First Hawaiian Bank, the state’s largest, finished 2009 with a 3.6 percent increase in profits, a record. Meanwhile, Bank of Hawaii is at the top of the Forbes magazine list of the nation’s healthiest banks.
First Hawaiian said on Jan. 28 it earned $230.5 million last year. Deposits were up 9.1 percent over 2008, and total assets grew 6.7 percent to $13.7 billion. Chairman and CEO Don Horner said despite the economy, Hawaii's largest bank saw growth in profits, deposits, loans and assets. The bank made more than $2 billion in loans during 2009 and reached $10 billion in total deposits, he said.
The $48.3 million in earnings for the fourth quarter was down 13.6 percent from the same period in the previous year because of a one-time tax gain First Hawaiian realized in the fourth quarter of 2008. Without counting the tax gain in 2008, the 2009 fourth quarter earnings would have reflected a 2.2 percent increase over 2008, the bank said.
Forbes cited Bank of Hawaii’s robust capital ratios, stock performance and the small percentage of its money tied up in bad loans, in its Dec. 30 online issue, which announced that Bankoh was No. 1 on its list of healthy banks, beating out giants like Bank of America and Citigroup.
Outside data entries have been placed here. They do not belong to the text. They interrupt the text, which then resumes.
-- ==== Sys2Proof/Machine/Pointer.lean ====
section
/-! DEFINITION. The pointer operations (rules R70 to R77). -/

namespace Sys2Proof.Machine

/-- `PTR.PACK` (rule R70): it masks and never fails. -/
def execPtrPack (addr z : Word) (st : State) : StepOutcome := succeed .none (.word (pack addr z)) st

/-- `PTR.UNPACK` (rule R72). -/
def execPtrUnpack (word : Word) (st : State) : StepOutcome :=
  succeed .none (.pointer (unpackAddr word) (unpackZ word)) st

/-- `PTR.CHECK` (rule R74): both halves are returned even when the flag is set. -/
def execPtrCheck (word trueZ : Word) (st : State) : StepOutcome :=
  succeed { zMismatch := zMismatchFlag word trueZ } (.pointer (unpackAddr word) (unpackZ word)) st

/-- `PTR.CLASS` (rule R75). -/
def execPtrClass (word : Word) (st : State) : StepOutcome := succeed (pointerFlags word) (.ptrClass (classify word)) st

/-- `ZVAL` (rule R76): the sum is on naturals and the result is not masked. -/
def execZval (totalBytes : Word) (st : State) : StepOutcome :=
  succeed .none (.zValue (BitVec.ofNat 32 (slotsFor totalBytes.toNat))) st

/-- The optional index of `IDX.RESOLVE` (rule R77), on naturals, with no wrap (rule R58). -/
def resolveIndex (commandPtr baseAddress : Word) : Option Word :=
  if outOfRangeFlag commandPtr baseAddress || baseMisalignedFlag commandPtr baseAddress then none
  else some (BitVec.ofNat 32 (((unpackAddr commandPtr).toNat - baseAddress.toNat) / Config.slotBytes))

/-- `IDX.RESOLVE` (rule R77). -/
def execIdxResolve (commandPtr baseAddress : Word) (st : State) : StepOutcome :=
  succeed
    { outOfRange := outOfRangeFlag commandPtr baseAddress, baseMisaligned := baseMisalignedFlag commandPtr baseAddress }
    (.index (resolveIndex commandPtr baseAddress)) st

end Sys2Proof.Machine
end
Forbes reviewed the financials of the nation’s 100 largest banks and thrifts, asking researchers at SNL Financial in Charlottesville, Va. to look at eight financial measures including return on average equity, net interest margin, non-performing loans as a percentage of loans, non-performing assets as percentage of assets, reserves as a percentage of non-performing loans, two capital ratios and leverage ratio.
Bank of Hawaii, the state’s second largest bank, came out on top, thanks to “its starchy balance sheet and a focus on risk-adjusted performance. When the housing market heated up earlier this decade, Bank of Hawaii stayed very conservative in its underwriting strategy, which helped minimize its bad loans today,” Forbes said.
Forbes also noted Bank of Hawaii’s decision not to take government TARP money last year, which diluted the stocks of many of the banks that took the bailout. Central Pacific Bank was among them and found itself near the bottom of the list, ranked 92nd out of 100. Forbes didn’t have much to say about Central Pacific, Hawaii’s fourth largest bank, noting only that the value of its stock has fallen 86 percent in the past year.